### Task objective
Every word of every entry must be retyped exactly.

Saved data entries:
/-!
The judgement of frame marks (R39 to R41): one equation for each row of the order in which a mark is judged, what
an accepted mark counts, and what moves the newest accepted number among all the commands.
-/

namespace Sys2Proof.Machine

/-! ### The sequence test -/

/-- The frame number that a mark carries (R39). -/
abbrev markNumber (value : Word) : FrameNumber := BitVec.ofNat 16 (bits value 15 0)

/-- The slot index that a mark carries (R39). -/
abbrev markSlot (value : Word) : Nat := bits value 23 16

/-- The sequence test of a mark: no number accepted yet, or one that the mark's number is ahead of (R41). -/
def Tracker.inSequence (t : Tracker) (frame : FrameNumber) : Bool :=
  (t.newest.map (fun n => aheadOf frame n)).getD true

/-- A mark is out of sequence when a number is accepted that it is not ahead of (R41). -/
theorem inSequence_eq_false_iff (t : Tracker) (frame : FrameNumber) :
    t.inSequence frame = false ↔ ∃ n, t.newest = some n ∧ aheadOf frame n = false := by
  unfold Tracker.inSequence
  cases t.newest <;> simp

/-- A mark is in sequence when it is ahead of the newest accepted number, if there is one (R41). -/
theorem inSequence_eq_true_iff (t : Tracker) (frame : FrameNumber) :
    t.inSequence frame = true ↔ ∀ n, t.newest = some n → aheadOf frame n = true := by
  unfold Tracker.inSequence
  cases t.newest <;> simp

/-- One number is ahead of another by 1 to 32767, modulo 65536 (R41). -/
theorem aheadOf_iff (a b : FrameNumber) :
    aheadOf a b = true ↔ 1 ≤ (a - b).toNat ∧ (a - b).toNat ≤ 32767 := by
  simp [aheadOf]

/-! ### The rows of the judgement, in their order -/

/-- A mark while the stream is CLOSED is ignored (R39). -/
theorem frameMark_of_closed {s : State} (hclosed : s.tracker.stream.state = .closed) (a : Nat)
    (value : Word) : s.frameMark a value = s := by
  unfold State.frameMark
  exact if_pos hclosed

/-- A write at another address than that of the mark word is ignored (R39). -/
theorem frameMark_of_ne_markWord {s : State} {a : Nat} (ha : a ≠ s.tracker.stream.markWord)
    (value : Word) : s.frameMark a value = s := by
  unfold State.frameMark
  dsimp only
  rw [if_pos ha, ite_self]

/-- A mark while the stream is DRAINING counts *bad marks* (R39). -/
theorem frameMark_of_draining {s : State} (hdraining : s.tracker.stream.state = .draining) (value : Word) :
    s.frameMark s.tracker.stream.markWord value = s.count .badMarks := by
  unfold State.frameMark
  simp [hdraining]

section opened
variable {s : State} {value : Word} (hopen : s.tracker.stream.state = .openState)
include hopen

/-- A mark with a slot index that is not below the slot count counts *bad marks* (R40). -/
theorem frameMark_of_slot_ge (hslot : s.tracker.stream.slotCount ≤ markSlot value) :
    s.frameMark s.tracker.stream.markWord value = s.count .badMarks := by
  unfold State.frameMark
  simp [hopen, hslot]

/-- A mark with a good slot index whose number is out of sequence counts *stale marks* (R41). -/
theorem frameMark_of_stale (hslot : markSlot value < s.tracker.stream.slotCount)
    (hstale : s.tracker.inSequence (markNumber value) = false) :
    s.frameMark s.tracker.stream.markWord value = s.count .staleMarks := by
  unfold Tracker.inSequence at hstale
  unfold State.frameMark
  simp [hopen, Nat.not_le.2 hslot, hstale]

### Solution for this problem
/-!
The judgement of frame marks (R39 to R41): one equation for each row of the order in which a mark is judged, what
an accepted mark counts, and what moves the newest accepted number among all the commands.
-/

namespace Sys2Proof.Machine

/-! ### The sequence test -/

/-- The frame number that a mark carries (R39). -/
abbrev markNumber (value : Word) : FrameNumber := BitVec.ofNat 16 (bits value 15 0)

/-- The slot index that a mark carries (R39). -/
abbrev markSlot (value : Word) : Nat := bits value 23 16

/-- The sequence test of a mark: no number accepted yet, or one that the mark's number is ahead of (R41). -/
def Tracker.inSequence (t : Tracker) (frame : FrameNumber) : Bool :=
  (t.newest.map (fun n => aheadOf frame n)).getD true

/-- A mark is out of sequence when a number is accepted that it is not ahead of (R41). -/
theorem inSequence_eq_false_iff (t : Tracker) (frame : FrameNumber) :
    t.inSequence frame = false ↔ ∃ n, t.newest = some n ∧ aheadOf frame n = false := by
  unfold Tracker.inSequence
  cases t.newest <;> simp

/-- A mark is in sequence when it is ahead of the newest accepted number, if there is one (R41). -/
theorem inSequence_eq_true_iff (t : Tracker) (frame : FrameNumber) :
    t.inSequence frame = true ↔ ∀ n, t.newest = some n → aheadOf frame n = true := by
  unfold Tracker.inSequence
  cases t.newest <;> simp

/-- One number is ahead of another by 1 to 32767, modulo 65536 (R41). -/
theorem aheadOf_iff (a b : FrameNumber) :
    aheadOf a b = true ↔ 1 ≤ (a - b).toNat ∧ (a - b).toNat ≤ 32767 := by
  simp [aheadOf]

/-! ### The rows of the judgement, in their order -/

/-- A mark while the stream is CLOSED is ignored (R39). -/
theorem frameMark_of_closed {s : State} (hclosed : s.tracker.stream.state = .closed) (a : Nat)
    (value : Word) : s.frameMark a value = s := by
  unfold State.frameMark
  exact if_pos hclosed

/-- A write at another address than that of the mark word is ignored (R39). -/
theorem frameMark_of_ne_markWord {s : State} {a : Nat} (ha : a ≠ s.tracker.stream.markWord)
    (value : Word) : s.frameMark a value = s := by
  unfold State.frameMark
  dsimp only
  rw [if_pos ha, ite_self]

/-- A mark while the stream is DRAINING counts *bad marks* (R39). -/
theorem frameMark_of_draining {s : State} (hdraining : s.tracker.stream.state = .draining) (value : Word) :
    s.frameMark s.tracker.stream.markWord value = s.count .badMarks := by
  unfold State.frameMark
  simp [hdraining]

section opened
variable {s : State} {value : Word} (hopen : s.tracker.stream.state = .openState)
include hopen

/-- A mark with a slot index that is not below the slot count counts *bad marks* (R40). -/
theorem frameMark_of_slot_ge (hslot : s.tracker.stream.slotCount ≤ markSlot value) :
    s.frameMark s.tracker.stream.markWord value = s.count .badMarks := by
  unfold State.frameMark
  simp [hopen, hslot]

/-- A mark with a good slot index whose number is out of sequence counts *stale marks* (R41). -/
theorem frameMark_of_stale (hslot : markSlot value < s.tracker.stream.slotCount)
    (hstale : s.tracker.inSequence (markNumber value) = false) :
    s.frameMark s.tracker.stream.markWord value = s.count .staleMarks := by
  unfold Tracker.inSequence at hstale
  unfold State.frameMark
  simp [hopen, Nat.not_le.2 hslot, hstale]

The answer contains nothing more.